Live from 2016 CROI: Monday 22 February PDF Print E-mail
Written by Christina Psomas   
Tuesday, 23 February 2016 09:01

Christina Psomas, MD, PhD is our "grand reporter" at the 2016 CROI

WelcomeCroi2016Every day during the 2016 CROI held in Boston, 22-25 February, she is selecting for us the "best moments". Her summaries published on this website daily are independent of any firm sponsoring: it is science driven only!
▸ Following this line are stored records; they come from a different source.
/-- Settles O3: a step is the reset, the host's turn or a rule of the block, and each keeps the invariant. -/
theorem everyStepKeepsInv : Obligations.EveryStepKeepsInv := by
  intro s t h hs
  rcases step_cases s with ⟨-, hreset⟩ | ⟨r, hadv⟩
  · cases hreset.symm.trans hs
    exact h.afterReset
  · exact (h.withInputs s.calls r).advance (hadv.symm.trans hs)

end Sys2Proof.Machine
end

section
/-! Whole receives (spec/43_receiver.md sections 3 and 5, 70_reset_and_hazards.md section 2): one lemma per kind of tick, in
terms of what the receiver still has to do and the levels still to come, then runs of them over a line. -/

namespace Sys2Proof.Machine

open Sys2Proof

theorem pinRead_of_lineIn {s : State} {l : Level} {line : List Level} (hd : s.dir = .input) (hl : s.lineIn = l :: line) :
    s.pinRead = l := by simp [State.pinRead, hd, hl]

theorem State.Inv.runsTo {s t : State} {k : Nat} (h : s.Inv) (hr : RunsTo k s t) : t.Inv :=
  runsTo_keeps everyStepKeepsInv h hr

theorem runsTo_environment {s t : State} {k : Nat} (hr : RunsTo k s t) : t.environment = s.environment :=
  runsTo_keeps (P := fun u => u.environment = s.environment) (fun _ _ hu hs => (step_environment hs).trans hu) rfl hr

theorem runsTo_cfg {s t : State} {k : Nat} (hr : RunsTo k s t) : t.cfg = s.cfg :=
  have ⟨_, _, hcfg⟩ := environment_eq_iff.mp (runsTo_environment hr)
  hcfg

theorem runsTo_gie {s t : State} {k : Nat} (hr : RunsTo k s t) : t.gie = s.gie :=
  have ⟨_, hgie, _⟩ := environment_eq_iff.mp (runsTo_environment hr)
  hgie

/-! ### Waiting for the first edge (R129 to R131) -/

/-- The receiver waits, the timeout is `n` ticks away and `line` is to come. -/
structure State.Listens (s : State) (n : Nat) (line : List Level) : Prop where
  quiet : s.quiet
  phase : s.phase = .waitingForFirstEdge
  dir : s.dir = .input
  budget : 1 ≤ s.budget
  left : s.tcnt.toNat + n = 256 * s.budget
  line : s.lineIn = line

theorem State.Listens.step_eq {s : State} {n : Nat} {line : List Level} {i : Instr} (h : s.Listens n line)
    (hi : s.ownStep = some i) : step s = exec i s :=
  step_of_own h.quiet (hostTurn_of_blocks (by rw [h.phase]; rfl)) hi

/-- A tick of a high line before the last one of the timeout. -/
theorem State.Listens.tick {s : State} {n : Nat} {line : List Level} (h : s.Listens (n + 1) (true :: line)) (hn : 1 ≤ n) :
    ∃ u, step s = .next u ∧ u.Listens n line ∧ u.acc = s.acc := by
  have hp := h.phase
  have hpin := pinRead_of_lineIn h.dir h.line
  have hleft := h.left
  have hlt := s.tcnt.isLt
  obtain ⟨hresets, hfault⟩ := h.quiet
  by_cases hc : s.tcnt = 255#8
  · have hcount : s.tcnt.toNat = 255 := by rw [hc]; rfl
    have hbudget : 1 < s.budget := by omega
    refine ⟨_, (h.step_eq (ownStep_ovf hp hpin hc hbudget)).trans ((waitingCountsTheTimer s hp hpin).2 hc hbudget), ?_,
      by simp⟩
    exact ⟨⟨by simpa using hresets, by simpa using hfault⟩, by simpa using hp, by simpa using h.dir, by simp; omega,
      by simp; omega, by simp [h.dir, h.line]⟩
  · have hne : s.tcnt.toNat ≠ 255 := fun he => hc (BitVec.eq_of_toNat_eq he)
    have hsucc : (s.tcnt + 1#8).toNat = s.tcnt.toNat + 1 := by rw [BitVec.toNat_add, BitVec.toNat_ofNat]; omega
    refine ⟨_, (h.step_eq (ownStep_wait hp hpin hc)).trans ((waitingCountsTheTimer s hp hpin).1 hc), ?_, by simp⟩
    exact ⟨⟨by simpa using hresets, by simpa using hfault⟩, by simpa using hp, by simpa using h.dir,
      by simpa using h.budget, by rw [hsucc, State.nextLevel_budget]; omega, by simp [h.dir, h.line]⟩
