-- ==== Sys2Proof/Decode.lean ====
section
/-!
DEFINITION. The decoder of table words. No row of the opcode table gives bits: commands reach the block as Ibnov packets,
register accesses, and events, and not as instruction words.
-/

namespace Sys2Proof

/-- The command that a word spells by the table's bits: none, for no row gives any. -/
def decodeTableWord (_nbits _w : Nat) : Option Instr := none

end Sys2Proof
end

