-- ==== Sys2Proof/Machine/State.lean ====
section
/-!
DEFINITION. The state of the ZL-8808 as plain data: every register, table, queue, mode and pin that the spec gives it,
grouped by chapter, with the queue of waiting commands (`pending`). Tables are `Tab`s keyed by unit number or handle,
so that equal states are equal data. `State.reset` is the machine at power-on, before the boot sequence has run.
-/

namespace Sys2Proof.Machine

open Sys2Proof

/-! ### How a step stops -/

/-- The faults of the model. -/
inductive Fault where
  /-- Raised by event rows that name a unit the member does not have: an absent unit raises no event (R2), so no such
  command can come. Safe: the block does nothing instead of something. -/
  | absentUnit (handle : Nat)
deriving DecidableEq, Repr

/-- The refusals of the model. -/
inductive Refusal where
  /-- Raised by `exec` for a row of the opcode table that has no meaning yet. Safe: nothing is claimed of it. -/
  | notModelled (mnemonic : String)
deriving DecidableEq, Repr

/-! ### Statuses, replies, events -/

/-- The status codes of R153. -/
inductive Status where
  | ok | pending | badCrc | badOpcode | badParam | staleState | noUnit | denied | quota | pinned | busy
  | quiesceRequired | secureUnavailable | secureHold | timeout | wedged | cancelled | offline | compileError
  | imageRejected | notReady
deriving DecidableEq, Repr

/-- The value of a status code (R153). -/
def Status.code : Status → Nat
  | .ok => 0x0000
  | .pending => 0x0001
  | .badCrc => 0x0101
  | .badOpcode => 0x0102
  | .badParam => 0x0103
  | .staleState => 0x0104
  | .noUnit => 0x0105
  | .denied => 0x0106
  | .quota => 0x0107
  | .pinned => 0x0108
  | .busy => 0x0109
  | .quiesceRequired => 0x010A
  | .secureUnavailable => 0x010B
  | .secureHold => 0x010C
  | .timeout => 0x010D
  | .wedged => 0x010E
  | .cancelled => 0x010F
  | .offline => 0x0110
  | .compileError => 0x0111
  | .imageRejected => 0x0112
  | .notReady => 0x0113

/-- A reply waiting to be written (R110, R98): the packet it answers, and its fields. -/
structure Reply where
  inst : Nat
  src : Source
  opcode : Nat
  status : Status
  seq : W32
  newgen : W32
  result : List W32
  notify : Bool
  stalled : Bool
deriving DecidableEq, Repr

/-- An accepted packet that holds a credit until its final reply is written (R117). For a long packet that has been applied,
`newgen` is the generation of its TARGET's entry immediately after (R24). -/
structure Accepted where
  p : Packet
  opcode : Nat
  applied : Bool
  newgen : Option W32
deriving DecidableEq, Repr

/-- An event record (R140); DETAIL is a 128-bit number whose lowest byte stands at offset 12. -/
structure EvRec where
  code : Nat
  inst : Nat
  unit : Nat
  time : Nat
  detail : Nat
deriving DecidableEq, Repr

/-- A long packet waiting for its final reply, with its opcode. -/
structure Owed where
  opcode : Nat
  p : Packet
deriving DecidableEq, Repr

/-! ### The board, the fuses and time (00, 01, 05, 23) -/

/-- Fuses, board fitting and straps: MEMBER (R1, R100), fitted DRAM in MiB (R169), the straps as pins and as sampled
(R629). -/
structure Board where
  member : Member
  dramMiB : Nat
  refsel : Nat
  mgrport : Nat
  smbaddr : Nat
  flash1s : Bool
  mgrPortInForce : Nat
deriving DecidableEq, Repr

/-! ### The ledger (01) -/

/-- The agreement state of R21. -/
inductive Agree where
  | agreed | settling | contradicted
deriving DecidableEq, Repr

/-- A ledger entry: generation (R20), agreement (R21), contradicting fact code (R26, R160). The intention itself is
held in the unit's own record. -/
structure Entry where
  gen : W32
  agree : Agree
  fact : Nat
deriving DecidableEq, Repr

/-- After a full reset: generation 1, AGREED, no fact (R20; DEDUCED, log 9). -/
def Entry.reset : Entry := { gen := 1, agree := .agreed, fact := 0 }

/-- Loop states as coded by R160 (0 is no such loop). -/
inductive LoopState where
  | free | pinned | constrained | overridden
deriving DecidableEq, Repr

/-- A hardware loop: bounds, pin, output, target, state, whose setting it was, and whether the report delay's condition
was last reported (R31 to R36, R162). -/
structure Loop where
  low : Nat
  high : Nat
  pin : Option Nat
  out : Nat
  target : Nat
  state : LoopState
  setter : Nat
deriving DecidableEq, Repr

/-! ### Instances (02) -/

/-- The instance states of R56. -/
inductive InstState where
  | absent | bound | active | quiescing | quiesced | frozen | resetting | wedged
deriving DecidableEq, Repr

/-- The code of a state in INST_STATE (R56). -/
def InstState.code : InstState → Nat
  | .absent => 0
  | .bound => 1
  | .active => 2
  | .quiescing => 3
  | .quiesced => 4
  | .frozen => 5
  | .resetting => 6
  | .wedged => 7

/-- A rectangle on a pipe (a pipe region, R74) or on a touch panel (a touch region, kind 0x0D). -/
structure Region where
  unit : Nat
  left : Nat
  top : Nat
  width : Nat
  height : Nat
deriving DecidableEq, Repr

/-- A mapped page: its number in units of 64 KiB, its size, HOST_RO, and the DRAM address of its first byte
(R77, R190). -/
structure Page where
  va : Nat
  big : Bool
  hostRo : Bool
  phys : Nat
deriving DecidableEq, Repr

/-- Pages taken from the map that work or scan-out still uses (R192): the range, the pages, the packet that awaits its
reply, the packets of earlier work that may use them, and whether PAGES_RELEASED is due. -/
structure DeadPages where
  iaddr : Nat
  count : Nat
  big : Bool
  pages : List Page
  waiting : Option Owed
  jobs : List Packet
  notifyRelease : Bool
deriving DecidableEq, Repr

/-- What a frozen instance keeps (R66, R69, R90): the time of the freeze, records discarded, the function it was bound
to, the ring heads and last sequence numbers, and whether it came from an image. -/
structure Frozen where
  time : Nat
  discarded : Nat
  fn : Option Nat
  heads : List Nat
  lastSeqs : List W32
  restored : Bool
deriving DecidableEq, Repr

/-- What an instance in QUIESCING is draining for. -/
inductive Drain where
  | none | quiesce | fence | freeze
deriving DecidableEq, Repr
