-- ==== Sys2Proof/Machine/Memory.lean ====
section
/-!
DEFINITION. DRAM, system cache, scratchpad and copy engines (06), and host accesses through BAR2 and BAR4 (02 R79, R80).
-/

namespace Sys2Proof.Machine

open Sys2Proof

/-! ### Grant space (02 R77, R78; 06 R191) -/

/-- 64 KiB frames of a list of pages, by DRAM address. -/
def pageFrames (ps : List Page) : List Nat :=
  ps.flatMap (fun p => if p.big then (List.range 32).map (fun j => p.phys + j * 65536) else [p.phys])

/-- Frames that mapped pages and pages not yet given back take. -/
def Inst.frames (i : Inst) : List Nat := pageFrames i.pages ++ i.dead.flatMap (fun d => pageFrames d.pages)

/-- Bytes of the structures of R78: side-tables, context save areas, the shader cache and compiled code, and the Hopper
allotment. The page tables are charged nothing: DESIGN CHOICE (log 17). -/
def State.structBytes (s : State) (n : Nat) : Nat :=
  ((s.surfacesOf n).map (fun f => f.2.tableBytes)).sum +
    262144 * ((List.range 4).filter (fun q => (s.gpu.queues.get (n * 4 + q)).saveArea)).length +
    ((s.gpu.cache.get n).map (·.size)).sum + 65536 * (s.inst n).hopper

/-- Frames of the grant that neither pages nor structures take. -/
def State.freeFrames (s : State) (n : Nat) : Nat :=
  32 * (s.inst n).blocks.length - (s.inst n).frames.length - (s.structBytes n + 65535) / 65536

/-- The grant can hold a further structure of so many bytes (R211, R263). -/
def State.structFits (s : State) (n bytes : Nat) : Bool :=
  decide ((s.structBytes n + bytes + 65535) / 65536 + (s.inst n).frames.length ≤ 32 * (s.inst n).blocks.length)

/-- Free 64 KiB frames of the grant, partly used blocks first (R191). -/
def Inst.freeSmall (i : Inst) : List Nat :=
  let used := i.frames
  let ofBlock (b : Nat) : List Nat := ((List.range 32).map (fun j => b * 2097152 + j * 65536)).filter (fun f => !used.contains f)
  let partly := i.blocks.filter (fun b => decide ((ofBlock b).length < 32) && decide ((ofBlock b).length ≠ 0))
  let whole := i.blocks.filter (fun b => decide ((ofBlock b).length = 32))
  (partly ++ whole).flatMap ofBlock

/-- Wholly free grant blocks. -/
def Inst.freeBig (i : Inst) : List Nat :=
  let used := i.frames
  (i.blocks.filter (fun b => !used.any (fun f => decide (f / 2097152 = b)))).map (· * 2097152)

/-- The size of a page. -/
def pageSize (big : Bool) : Nat := if big then 2097152 else 65536

/-- Whole free blocks left for 2 MiB pages once the structures of R78 have their room. -/
def State.bigRoom (s : State) (n : Nat) : Nat := min (s.inst n).freeBig.length (s.freeFrames n / 32)

def opMemMap : Op := { code := 0x1001, mark := .g }
def opMemUnmap : Op := { code := 0x1002, mark := .g }
def opCopy : Op := { code := 0x1010, mark := .g }
def opMemConfig : Op := { code := 0x1020, mark := .m }

/-- The range fields of MEM_MAP and MEM_UNMAP (R190). -/
def rangeOk (p : Packet) : Bool :=
  decide (p.length = 16) && decide (p.fld 28 2 30 = 0) && decide (p.u64 16 < 2 ^ 40) && decide (1 ≤ p.u32 24) &&
    decide (p.u64 16 % pageSize (p.flag 28 0) = 0) && decide (p.u64 16 + p.u32 24 * pageSize (p.flag 28 0) ≤ 2 ^ 40)

/-- Page numbers, in 64 KiB, that a page covers overlap a range of them. -/
def overlaps (q : Page) (va n : Nat) : Bool := decide (q.va < va + n) && decide (va < q.va + (if q.big then 32 else 1))

/-- MEM_MAP (R190, R191). -/
def execMemMap (p : Packet) (s : State) : Host.Outcome State Fault Refusal :=
  packet opMemMap (ownHandle p) p s fun s =>
    let n := p.inst
    let big := p.flag 28 0
    let count := p.u32 24
    let step := if big then 32 else 1
    let va := p.u64 16 / 65536
    let i := s.inst n
    let frames := if big then i.freeBig.take count else i.freeSmall.take count
    let fresh : List Page := (frames.zip (List.range count)).map (fun fc =>
      { va := va + fc.2 * step, big := big, hostRo := p.flag 28 1, phys := fc.1 })
    checks [(rangeOk p, .badParam),
      (if big then decide (count ≤ s.bigRoom n) else decide (count ≤ s.freeFrames n) && decide (count ≤ i.freeSmall.length), .quota),
      (!i.pages.any (fun q => overlaps q va (count * step)), .busy)]
      (.done (s.updInst n (fun i => { i with pages := i.pages ++ fresh })) .ok [])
We remind you that you can access to these reports without being logged in but generating a PDF version needs to be logged in. For that, you just have to go to the website home page and create an account, free of charge.

 

 

John Mellors initiated the session W1 of the workshop for new Investigators and Trainees of the CROI meeting this 22nd of February, in an overwhelming ballroom under the Boston sun.

WorkshopMellorsCROI2016

While handing out little red lobsters in trainees, Wesley Sundquist begun his presentation on the advances on HIV Molecular Virology, describing the two major breakthroughs in this field:

-the role of Nef in relocalization of proteins to lysosomes or the plasma membrane (Shen SCIENCE 2015) via the newly identified system of the SERINC proteins (Usami NATURE 2015, Rosa NATURE 2015),

-as well as the fact that HIV-1 genomic RNA packaging determines dimerization dependent RNA structural switch after dynamic Gag-RNA interactions (Freed NAT REV MICROBIOL 2015).

 


Richard Koup went on in the immunologic field analyzing the importance of the microbiome, because in quantitative terms he precised that "we are more procaryotic than eucaryotic". Healthy microbiome is influenced by many factors such as age, state of health, nutrirional matters, as well as antibiotics. In HIV-infected patients, dysbiosis is traduced by the loss of firmicutes and the increase of proteobacteria, which is strongly associated with markers of mucosal and systemic immune activation (Dillon MUC IMMUNOL 2014). The use of probiotics reduces lymphoid follicle fibrosis and confers fewer complications in SIV-infected macaques (Klatt JCI 2013). Moreover, microbiome may create a diversion of HIV-1 vaccine-induced immunity by Env gp41-microbiota cross-reactive antibodies (Williams SCIENCE 2015).

 

The third presentation was given by Huldrych Günthard from Zurich on the "HIV Latent Reservoirs: obstacles and strategies to a cure". He first reviewed the history of the description of the reservoir since 1997. He then went on the nature of this reservoir in terms of cells (CD4, macrophages, others) and in terms of anatomic reservoirs. In the following slide he showed that HIV transcripts are the signature of the reservoir:

 

HIVtranscripts1

He reminded the 2 hypothesis why the reservoir is still present and stable after 1 year of ART: long terme persistence and/or residual replication and decribed the pros and cons of the persistent replication hypothesis.

 

He reviewed the methods currently available to measure the reservoir, and their technical challenges:

-peripheral blood represents only 1% of the HIV reservoir

-anatomic reservoir are difficult to access

-the viral outgrowth assay underestimates the reservoir by 60 folds

-RNA transcripts does not necessarily means replication competent virus

-high burden of defective proviral DNA

 

"The only way to know if a patient is curred is to stop cART" he mentioned.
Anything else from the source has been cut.